First, Patent Document 1 discloses a heat treatment method in which C, Si, and Mn are controlled within an appropriate range, and cooling conditions are controlled to ensure a surface decarburization of 0.12 mm or more. However, when the ferrite decarburization is 0.12 mm or more, it is difficult to ensure the strength when a high-strength reinforcing bar is manufactured. Therefore, it is necessary to increase the strength other than the ferrite decarburized layer, and it is necessary to add an alloy. Therefore, the hardness of the material for reinforcing bars is increased, and the drawability is lowered. Moreover, after manufacturing a high-strength reinforcing bar, the toughness of the reinforcing bar is lowered and the bending workability is lowered. Further, in order to make the ferrite decarburized layer 0.12 mm or more, it is necessary to maintain a temperature range of 830 to 900 ° C. for at least 30 seconds, depending on the amount of Si to be added, and a temperature of 600 to 700 ° C. Since it is preferable to hold in the range for 1 hour or more, the efficiency at the time of operation falls, and an extra operation cost starts.

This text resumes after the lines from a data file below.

-- ==== Sys2Proof/Word.lean ====
section
/-! DEFINITION. The machine's plainest data: the 32-bit word of a lane and of a station (R8, R18). -/

namespace Sys2Proof

/-- A 32-bit word: a lane of a payload (R18) or a station word (R76). -/
abbrev Word := BitVec 32

/-- The byte, the smallest addressable unit of every memory space (R188, R282). -/
abbrev Byte := BitVec 8

end Sys2Proof
end

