-- ==== Sys2Proof/Syntax.lean ====
section
/-! DEFINITION. The syntax: operand forms, modifiers and the one inductive of the part's steps, one constructor per row of
spec/opcode_table.json (03 R81 to R94 for the 117 node opcodes, 95 for the events of the units). -/

namespace Sys2Proof

/-- A node's input ports (R21). -/
inductive Port | L | R | Q
  deriving DecidableEq, Repr

/-- The field W of an opcode that is no memory access (R82). -/
inductive Shape | word | vec | packed
  deriving DecidableEq, Repr

/-- The field W of ld, st, ldx, stx, amo and red (R82). -/
inductive Access | word | vec | half | byte
  deriving DecidableEq, Repr

/-- Integer element types, M[3:2] of rows 0x0 and 0x1 (R83). -/
inductive IntTy | i32 | n32 | i16 | i8
  deriving DecidableEq, Repr

/-- Float element types, M[3:2] of row 0x2 (R83). -/
inductive FloatTy | f32 | bf16 | f16
  deriving DecidableEq, Repr

/-- Rounding modes (R62). -/
inductive Round | rne | rtz | rdn | rup
  deriving DecidableEq, Repr

/-- Lane types of row 0x4 (R143). -/
inductive LaneTy | i32 | n32 | f32
  deriving DecidableEq, Repr

/-- Type and rounding or saturation of rsum and scan (R143). -/
inductive SumMode
  | int (unsigned sat : Bool)
  | flt (rm : Round)
  deriving DecidableEq, Repr

/-- Conditions of cmp (R122). -/
inductive IntCond | eq | ne | lt | ge | ltu | geu | gt | le | gtu | leu | tst | ntst
  deriving DecidableEq, Repr

/-- Conditions of fcmp (R129). -/
inductive FloatCond | oeq | one | olt | oge | ogt | ole | ord | ueq | une | ult | uge | ugt | ule | uno
  deriving DecidableEq, Repr

/-- Scale of lea (R123): no shift, 2, 6 or 10 places. -/
inductive LeaScale | x1 | x4 | x64 | x1024
  deriving DecidableEq, Repr

/-- Immediate form of const (R123). -/
inductive ConstMode | sx | zx | hi
  deriving DecidableEq, Repr

/-- Destination range of sat (R123). -/
inductive SatTo | n32 | i16 | i8 | n16 | n8
  deriving DecidableEq, Repr

/-- Field read by tagget (R123). -/
inductive TagGet | iter | colour | path | tag
  deriving DecidableEq, Repr

/-- Field written by tagset (R124). -/
inductive TagSet | iter | colour | path
  deriving DecidableEq, Repr

/-- Part of the time base that rdtime returns (R125). -/
inductive TimeSel | lo | hi | sub
  deriving DecidableEq, Repr

/-- Operation of fsgn (R130). -/
inductive SignOp | copy | ncopy | xsgn | abs
  deriving DecidableEq, Repr

/-- Address space of a memory node (R83). -/
inductive Space | scr | glb | ring
  deriving DecidableEq, Repr

/-- Memory order of a memory node (R83). -/
inductive Order | plain | acq | rel | acqrel
  deriving DecidableEq, Repr

/-- Scope of an access (R90, R194). -/
inductive Scope | tile | billet | side | device | system
  deriving DecidableEq, Repr

/-- Operation of amo and red, held in T1 (R198). -/
inductive AtomOp | swap | add | and | or | xor | smin | smax | umin | umax | cas | fadd | fmin | fmax
  deriving DecidableEq, Repr

/-- Condition of wtaddr (R205). -/
inductive WatchCond | eq | ne | ges | tst
  deriving DecidableEq, Repr

/-- Accumulator type (R228). -/
inductive AccTy | f32 | i32 | q16
  deriving DecidableEq, Repr

/-- Operation of ringst (R227). -/
inductive RingOp | query | pop | reset
  deriving DecidableEq, Repr

/-- Flag committed by chk (R244). -/
inductive ChkFlag | done | partially | none
  deriving DecidableEq, Repr

/-- Operation of csr (R245). -/
inductive CsrOp | rd | wr | set | clr
  deriving DecidableEq, Repr

/-- A target field T0 or T1 (R84). -/
inductive Target
  | none
  | port (slot : BitVec 6) (p : Port)
  | chan (n : BitVec 5)
  deriving DecidableEq, Repr

/-- Port replaced by the XG immediate (R87). -/
inductive ISel | none | l | r | q
  deriving DecidableEq, Repr

/-- The XG extension word (R87). -/
structure XG where
  sl : BitVec 4
  sr : BitVec 4
  isel : ISel
  xmod : BitVec 6
  imm : BitVec 16
  deriving DecidableEq, Repr

/-- The XM extension word (R90). -/
structure XM where
  sl : BitVec 4
  sr : BitVec 4
  pred : BitVec 6
  succ : BitVec 6
  scope : Scope
  win : BitVec 3
  disp : BitVec 6
  deriving DecidableEq, Repr

/-- The XX extension word (R92). -/
structure XX where
  wa : BitVec 3
  wb : BitVec 3
  ra : BitVec 4
  rb : BitVec 4
  accmask : BitVec 8
  npair : BitVec 10
  deriving DecidableEq, Repr

/-- A node whose extension, if any, is XG (R81, R86). -/
structure GNode where
  w : Shape
  t0 : Target
  t1 : Target
  xg : Option XG
  deriving DecidableEq, Repr

/-- A node whose extension is XM (R81, R86). On amo and red T1 is the operation, and t1 is none. -/
structure MNode where
  w : Access
  t0 : Target
  t1 : Target
  xm : XM
  deriving DecidableEq, Repr

/-- A C-tile: device billet address (R3) and tile number c0 to c7. -/
structure TileAddr where
  b : Nat
  t : Nat
  deriving DecidableEq, Repr

/-- A station position: tile, block and slot (R76). -/
structure NodeAddr where
  b : Nat
  t : Nat
  blk : Nat
  slot : Nat
  deriving DecidableEq, Repr

/-- A record of a virtual queue: device queue number and slot (R327). It also names a launch. -/
structure RecId where
  queue : Nat
  slot : Nat
  deriving DecidableEq, Repr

その結果、C、Si、Mn、CrおよびMoの添加量を適正化することに加えて、C、SiおよびCrについては所定の関係の下に添加量を規制することが、良好な伸線性を確保しつつ、高強度でありながら良好な曲げ加工性を有する鉄筋またはその素材となり得る、鉄筋用鋼の提供に不可欠であることを見出し、本発明を完成するに至った。 In order to solve the above-mentioned problems, the inventors manufactured high-strength steel for reinforcing bars with various amounts of addition of C, Si, Mn, Cr and Mo, and made the wire drawing property and hardness of the steel for reinforcing steel (drawing). Hard investigation of the hardness of the previous material. The steel for high-strength reinforcing steel was drawn and subjected to heat treatment, and the tensile strength and bending workability of the high-strength reinforcing steel produced by conducting heat treatment were intensively investigated.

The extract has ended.